Work request — Would you copy out each line of the records below that includes the word "cycles"?

Extracted material —
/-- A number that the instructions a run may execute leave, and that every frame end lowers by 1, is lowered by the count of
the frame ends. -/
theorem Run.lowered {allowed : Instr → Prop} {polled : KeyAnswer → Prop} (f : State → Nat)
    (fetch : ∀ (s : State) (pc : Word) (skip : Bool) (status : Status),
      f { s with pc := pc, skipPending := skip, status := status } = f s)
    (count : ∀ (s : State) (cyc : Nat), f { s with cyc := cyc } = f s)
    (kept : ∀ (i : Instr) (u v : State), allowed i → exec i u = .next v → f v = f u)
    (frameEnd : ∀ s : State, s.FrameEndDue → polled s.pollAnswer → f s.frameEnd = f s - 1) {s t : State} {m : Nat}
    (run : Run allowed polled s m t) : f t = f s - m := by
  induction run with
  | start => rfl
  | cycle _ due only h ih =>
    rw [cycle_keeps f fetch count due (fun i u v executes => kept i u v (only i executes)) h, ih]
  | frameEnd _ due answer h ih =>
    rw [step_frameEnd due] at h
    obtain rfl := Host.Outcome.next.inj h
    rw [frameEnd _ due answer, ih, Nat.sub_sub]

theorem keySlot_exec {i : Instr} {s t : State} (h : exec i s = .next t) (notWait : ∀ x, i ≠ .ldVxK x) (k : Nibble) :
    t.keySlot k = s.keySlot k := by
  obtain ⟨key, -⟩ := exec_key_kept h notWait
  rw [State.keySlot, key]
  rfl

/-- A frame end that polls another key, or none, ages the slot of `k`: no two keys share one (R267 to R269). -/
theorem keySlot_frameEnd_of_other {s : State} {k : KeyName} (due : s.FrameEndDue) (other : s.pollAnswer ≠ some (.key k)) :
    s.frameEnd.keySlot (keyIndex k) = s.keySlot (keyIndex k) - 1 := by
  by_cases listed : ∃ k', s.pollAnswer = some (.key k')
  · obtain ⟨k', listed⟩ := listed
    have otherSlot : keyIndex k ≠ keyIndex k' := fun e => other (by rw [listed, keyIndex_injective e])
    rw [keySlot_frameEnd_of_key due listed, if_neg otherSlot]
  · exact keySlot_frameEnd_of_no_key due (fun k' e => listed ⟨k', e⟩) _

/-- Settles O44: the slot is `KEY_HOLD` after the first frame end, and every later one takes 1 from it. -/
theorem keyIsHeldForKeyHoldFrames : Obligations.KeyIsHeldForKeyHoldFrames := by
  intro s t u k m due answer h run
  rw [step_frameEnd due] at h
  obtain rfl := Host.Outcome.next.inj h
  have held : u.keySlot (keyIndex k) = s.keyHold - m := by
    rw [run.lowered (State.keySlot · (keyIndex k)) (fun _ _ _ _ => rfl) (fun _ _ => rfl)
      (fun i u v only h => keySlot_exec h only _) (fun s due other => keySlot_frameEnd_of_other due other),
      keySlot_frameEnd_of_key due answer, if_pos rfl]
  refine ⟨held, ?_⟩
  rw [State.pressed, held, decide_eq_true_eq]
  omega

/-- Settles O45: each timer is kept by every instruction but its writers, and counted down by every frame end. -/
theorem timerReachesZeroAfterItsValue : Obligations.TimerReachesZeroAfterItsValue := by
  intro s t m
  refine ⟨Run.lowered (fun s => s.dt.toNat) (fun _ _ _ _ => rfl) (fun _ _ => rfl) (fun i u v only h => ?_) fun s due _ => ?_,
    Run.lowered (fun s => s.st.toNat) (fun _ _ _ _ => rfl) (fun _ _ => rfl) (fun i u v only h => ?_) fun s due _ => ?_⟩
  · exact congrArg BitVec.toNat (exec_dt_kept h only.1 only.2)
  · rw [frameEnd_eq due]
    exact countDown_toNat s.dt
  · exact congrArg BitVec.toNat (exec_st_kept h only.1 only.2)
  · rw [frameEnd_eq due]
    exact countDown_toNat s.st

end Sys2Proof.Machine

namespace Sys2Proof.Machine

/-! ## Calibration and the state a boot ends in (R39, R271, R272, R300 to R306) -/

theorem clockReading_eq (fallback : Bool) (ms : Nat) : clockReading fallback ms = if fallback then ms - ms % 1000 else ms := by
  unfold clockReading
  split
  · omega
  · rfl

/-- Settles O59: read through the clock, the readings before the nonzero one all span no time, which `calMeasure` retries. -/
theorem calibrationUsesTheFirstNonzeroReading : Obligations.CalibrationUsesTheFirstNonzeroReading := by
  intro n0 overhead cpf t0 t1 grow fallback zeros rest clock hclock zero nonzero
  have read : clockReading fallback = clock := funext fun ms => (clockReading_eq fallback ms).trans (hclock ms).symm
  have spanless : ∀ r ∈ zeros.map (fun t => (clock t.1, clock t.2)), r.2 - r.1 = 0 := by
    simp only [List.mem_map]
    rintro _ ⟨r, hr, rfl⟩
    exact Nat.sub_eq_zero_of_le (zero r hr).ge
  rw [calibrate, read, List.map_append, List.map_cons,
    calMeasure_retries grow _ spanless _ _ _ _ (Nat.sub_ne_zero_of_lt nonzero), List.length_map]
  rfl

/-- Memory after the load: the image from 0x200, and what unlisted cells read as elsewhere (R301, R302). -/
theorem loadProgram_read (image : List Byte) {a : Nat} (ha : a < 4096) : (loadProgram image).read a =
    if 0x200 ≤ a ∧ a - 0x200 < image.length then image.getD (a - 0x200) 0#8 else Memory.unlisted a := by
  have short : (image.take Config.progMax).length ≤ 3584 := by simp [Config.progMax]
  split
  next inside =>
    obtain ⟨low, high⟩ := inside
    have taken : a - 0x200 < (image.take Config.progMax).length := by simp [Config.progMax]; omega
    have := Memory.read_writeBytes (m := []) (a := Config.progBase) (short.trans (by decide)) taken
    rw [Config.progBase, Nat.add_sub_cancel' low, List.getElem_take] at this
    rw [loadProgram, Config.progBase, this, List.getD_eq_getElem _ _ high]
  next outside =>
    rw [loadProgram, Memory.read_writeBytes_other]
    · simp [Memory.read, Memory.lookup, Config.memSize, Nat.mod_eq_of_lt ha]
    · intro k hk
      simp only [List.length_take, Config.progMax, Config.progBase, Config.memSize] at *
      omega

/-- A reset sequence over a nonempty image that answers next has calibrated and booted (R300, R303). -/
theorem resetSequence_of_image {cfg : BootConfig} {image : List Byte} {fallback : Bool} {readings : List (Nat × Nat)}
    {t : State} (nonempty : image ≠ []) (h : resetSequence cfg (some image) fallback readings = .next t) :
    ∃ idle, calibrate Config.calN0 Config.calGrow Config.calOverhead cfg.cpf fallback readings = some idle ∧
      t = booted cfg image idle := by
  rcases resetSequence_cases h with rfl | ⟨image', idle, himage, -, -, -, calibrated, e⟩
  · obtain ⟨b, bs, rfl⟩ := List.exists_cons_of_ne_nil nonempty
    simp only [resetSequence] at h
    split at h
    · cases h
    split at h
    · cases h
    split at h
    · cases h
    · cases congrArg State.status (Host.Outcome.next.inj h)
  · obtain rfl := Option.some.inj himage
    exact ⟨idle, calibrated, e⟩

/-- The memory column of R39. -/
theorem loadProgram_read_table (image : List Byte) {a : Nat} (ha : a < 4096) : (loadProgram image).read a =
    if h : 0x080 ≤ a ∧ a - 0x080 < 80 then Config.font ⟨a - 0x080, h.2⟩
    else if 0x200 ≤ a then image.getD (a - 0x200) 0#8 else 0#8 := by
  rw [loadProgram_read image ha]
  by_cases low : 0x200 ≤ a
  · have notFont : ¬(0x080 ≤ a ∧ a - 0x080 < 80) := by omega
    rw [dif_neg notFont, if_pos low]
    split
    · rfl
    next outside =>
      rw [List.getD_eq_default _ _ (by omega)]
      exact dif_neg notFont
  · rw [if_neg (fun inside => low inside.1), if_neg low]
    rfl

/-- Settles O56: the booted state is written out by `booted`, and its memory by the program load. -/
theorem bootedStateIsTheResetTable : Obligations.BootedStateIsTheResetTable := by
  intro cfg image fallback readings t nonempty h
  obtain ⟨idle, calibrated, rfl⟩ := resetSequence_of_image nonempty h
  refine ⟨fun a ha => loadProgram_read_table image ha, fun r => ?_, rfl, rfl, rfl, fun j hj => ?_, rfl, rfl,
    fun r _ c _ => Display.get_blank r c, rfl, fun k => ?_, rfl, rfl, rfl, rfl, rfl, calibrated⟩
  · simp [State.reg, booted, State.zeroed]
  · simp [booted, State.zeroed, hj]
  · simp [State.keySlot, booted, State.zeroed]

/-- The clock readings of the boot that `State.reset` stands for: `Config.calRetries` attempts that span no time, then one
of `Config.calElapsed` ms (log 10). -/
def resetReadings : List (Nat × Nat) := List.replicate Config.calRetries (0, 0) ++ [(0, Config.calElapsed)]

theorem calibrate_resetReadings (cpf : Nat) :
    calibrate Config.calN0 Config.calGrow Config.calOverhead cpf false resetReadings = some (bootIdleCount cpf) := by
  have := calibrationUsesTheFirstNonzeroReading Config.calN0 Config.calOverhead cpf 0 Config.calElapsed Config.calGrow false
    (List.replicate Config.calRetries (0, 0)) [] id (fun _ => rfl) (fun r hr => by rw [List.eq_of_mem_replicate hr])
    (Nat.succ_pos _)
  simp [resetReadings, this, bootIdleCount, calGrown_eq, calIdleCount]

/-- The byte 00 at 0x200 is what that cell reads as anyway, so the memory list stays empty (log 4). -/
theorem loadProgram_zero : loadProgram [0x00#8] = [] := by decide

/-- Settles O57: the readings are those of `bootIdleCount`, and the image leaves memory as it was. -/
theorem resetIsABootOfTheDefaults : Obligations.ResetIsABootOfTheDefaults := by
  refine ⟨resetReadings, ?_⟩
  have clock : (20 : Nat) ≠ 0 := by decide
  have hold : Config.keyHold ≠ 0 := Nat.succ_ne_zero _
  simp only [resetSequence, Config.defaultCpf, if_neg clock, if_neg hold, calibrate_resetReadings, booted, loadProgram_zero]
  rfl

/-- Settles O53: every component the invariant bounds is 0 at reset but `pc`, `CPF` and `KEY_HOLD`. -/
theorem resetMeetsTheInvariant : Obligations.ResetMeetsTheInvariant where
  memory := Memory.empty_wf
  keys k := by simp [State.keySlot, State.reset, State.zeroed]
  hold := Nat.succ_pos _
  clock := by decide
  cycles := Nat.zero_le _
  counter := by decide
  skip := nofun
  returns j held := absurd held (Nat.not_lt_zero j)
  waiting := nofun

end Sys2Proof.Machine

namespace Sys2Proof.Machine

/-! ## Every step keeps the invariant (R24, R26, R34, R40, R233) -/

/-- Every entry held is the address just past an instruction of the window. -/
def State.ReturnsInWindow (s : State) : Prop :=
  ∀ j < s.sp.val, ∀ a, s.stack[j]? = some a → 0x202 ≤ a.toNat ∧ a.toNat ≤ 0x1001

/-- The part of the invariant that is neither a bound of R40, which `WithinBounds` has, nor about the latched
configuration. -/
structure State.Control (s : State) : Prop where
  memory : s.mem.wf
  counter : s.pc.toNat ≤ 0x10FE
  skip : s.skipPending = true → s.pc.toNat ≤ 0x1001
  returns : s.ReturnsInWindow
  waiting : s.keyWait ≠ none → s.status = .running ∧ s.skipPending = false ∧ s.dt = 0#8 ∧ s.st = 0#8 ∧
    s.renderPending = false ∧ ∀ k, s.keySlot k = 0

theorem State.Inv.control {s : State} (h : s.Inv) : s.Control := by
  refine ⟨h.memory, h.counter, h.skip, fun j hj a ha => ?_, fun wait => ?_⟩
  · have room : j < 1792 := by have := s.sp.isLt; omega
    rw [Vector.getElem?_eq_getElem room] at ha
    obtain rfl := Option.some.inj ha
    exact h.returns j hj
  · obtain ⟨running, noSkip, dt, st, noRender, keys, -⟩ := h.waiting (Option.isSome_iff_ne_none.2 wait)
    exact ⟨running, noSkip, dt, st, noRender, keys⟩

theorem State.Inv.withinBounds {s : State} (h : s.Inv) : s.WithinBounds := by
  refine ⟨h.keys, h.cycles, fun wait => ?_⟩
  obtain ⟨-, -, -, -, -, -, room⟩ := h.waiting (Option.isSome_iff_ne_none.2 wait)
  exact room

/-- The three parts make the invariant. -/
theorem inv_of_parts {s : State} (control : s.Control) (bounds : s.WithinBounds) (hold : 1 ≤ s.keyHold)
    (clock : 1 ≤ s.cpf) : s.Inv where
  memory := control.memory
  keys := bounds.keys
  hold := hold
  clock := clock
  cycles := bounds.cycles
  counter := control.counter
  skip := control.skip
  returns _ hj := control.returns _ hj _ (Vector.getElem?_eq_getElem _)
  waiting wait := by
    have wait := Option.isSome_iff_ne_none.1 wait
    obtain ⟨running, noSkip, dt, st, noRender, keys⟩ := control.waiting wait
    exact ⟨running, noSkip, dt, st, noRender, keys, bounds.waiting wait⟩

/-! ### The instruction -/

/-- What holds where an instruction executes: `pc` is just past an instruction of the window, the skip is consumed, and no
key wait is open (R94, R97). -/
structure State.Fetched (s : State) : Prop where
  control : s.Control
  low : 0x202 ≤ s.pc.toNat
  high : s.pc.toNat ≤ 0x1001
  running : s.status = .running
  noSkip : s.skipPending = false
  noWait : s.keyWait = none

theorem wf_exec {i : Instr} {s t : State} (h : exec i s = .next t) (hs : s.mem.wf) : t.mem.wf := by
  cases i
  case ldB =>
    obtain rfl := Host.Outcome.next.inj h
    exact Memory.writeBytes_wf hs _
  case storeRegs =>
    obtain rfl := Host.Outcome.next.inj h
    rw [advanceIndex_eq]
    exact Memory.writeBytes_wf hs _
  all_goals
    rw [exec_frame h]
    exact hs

Written response —
  cycles := Nat.zero_le _
  refine ⟨h.keys, h.cycles, fun wait => ?_⟩
  cycles := bounds.cycles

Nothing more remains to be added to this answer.